Inside Agdao Public Market, Evelyn Laroa has been serving puto maya and sikwate since 1984. The recipe is original, passed down, and has carried the business through decades. They even thrived amid the pandemic by tapping into food delivery services, eventually branching out to four additional locations.

The sikwate is thick, mildly bitter, and oozing with cacao goodness. It coats the tongue, warms the chest, and tastes like childhood mornings. Paired with puto maya, the experience deepens: the slightly salty rice cake becomes a canvas, allowing the bittersweet chocolate to bloom into a dessert that is both humble and transcendent. It is a pairing that speaks to Filipino ingenuity; simple ingredients transformed into harmony.
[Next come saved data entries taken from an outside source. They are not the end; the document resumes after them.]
-- ==== Sys2Proof/Machine/Ops.lean ====
section
/-!
DEFINITION. Machine/Ops.lean: the shared operations of the sequencer: how a step stops, the stacks (41_program_flow.md
R307), latching, selecting, entering and leaving an interrupt (60_exceptions.md R603 to R625), and the flow window with its
loop test (41_program_flow.md R300, R301, R330, R332).
-/
namespace Sys2Proof.Machine

/-! ### How a step stops -/

/-- Why an instruction does not complete: a model fault, a refusal, or a wait with nothing done, for a buffer or for the
external bus (92_eei_decisions.md D48, 62_link_serial_multiproc.md R760). -/
inductive Halt where
  | fault (f : Fault)
  | refuse (r : Refusal)
  | stall
  | busStall
deriving DecidableEq, Repr

/-- A computation that may stop. -/
abbrev Run (α : Type) := Except Halt α

/-- Go on only if `ok`; else the fault `f`. -/
def need (ok : Bool) (f : Fault) : Run Unit := if ok then .ok () else .error (.fault f)

/-- The instruction at PC waits for the external bus, so that this DSP asserts its BRx (62_link_serial_multiproc.md R760). -/
def State.awaitBus (s : State) : State := { s with recent := { s.recent with busWait := true } }

/-- The outcome of a step from `s`: a wait leaves `s` as it is, but for the note that it is for the bus. -/
def outcome (s : State) : Run State → Host.Outcome State Fault Refusal
  | .ok t => .next t
  | .error (.fault f) => .fault f
  | .error (.refuse r) => .refused r
  | .error .stall => .next s
  | .error .busStall => .next s.awaitBus

/-! ### Free values -/

/-- The free value number `n` of this step (log 5). The numbers: 0 to 2 reads of STKYx and STKYy, 3 ELAST, 4 to 7 words
of other processors, 8 and 9 LCNTR, 10 PUSH PCSTK, 11 BTF, 12 PCSTK of an empty stack, 13 to 15 the interrupt logic. -/
def State.free (s : State) (n : Nat) : W32 := Config.freeWord (s.freeIdx + n)

/-- The bits of free value number `n` within a mask. -/
def State.freeIn (s : State) (n : Nat) (mask : W32) : W32 := if mask = 0 then 0 else s.free n &&& mask

/-- How many free values a step uses up. -/
def freeStride : Nat := 16

/-- The state an instruction starts to write: nothing changed yet, the shadow write FIFO one place on
(20_memory.md R184, 70_reset_and_hazards.md R800). -/
def State.start (s : State) : State :=
  { s with changed := Changed.none, recent := { Recent.none with flushedBefore := s.recent.flushed },
           shadow1 := [], shadow2 := s.shadow1, freeIdx := s.freeIdx + freeStride }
Alongside it, trays of kakanin, palabok, and other Filipino staples remind you that food is memory. But Anak ni Baby Puto is more than nostalgia. It is a success story rooted in resilience. Evelyn’s emphasis on tradition extends to her staff, treating them with dignity even when inflation bites into profits. She believes that food without respect is empty; food with dignity nourishes beyond the stomach.

The clientele here is diverse, ranging from students on tight budgets to factory workers grabbing merienda, to palengke goers resting after errands. The tables are always crowded, the air sticky, the laughter unpretentious.

The Conclusion: The Soul of a Place

Why do we keep coming back to these places? Because it tastes like home. Because it reminds us that food is not about stars or ratings but about nourishment, memory, and community. Davao’s soul isn’t found in fusion restaurants or spotless dining rooms but in the steam rising off a bowl of bulcachong at dawn, in the milky broth of piaparan, in the bitter sweetness of sikwate sipped from a chipped mug.

We don’t need Michelin stars. We need places that feed us, body and spirit. And in Davao, the soul of the city is served daily—plastic chairs, noisy fans, imperfect but perfect all the same.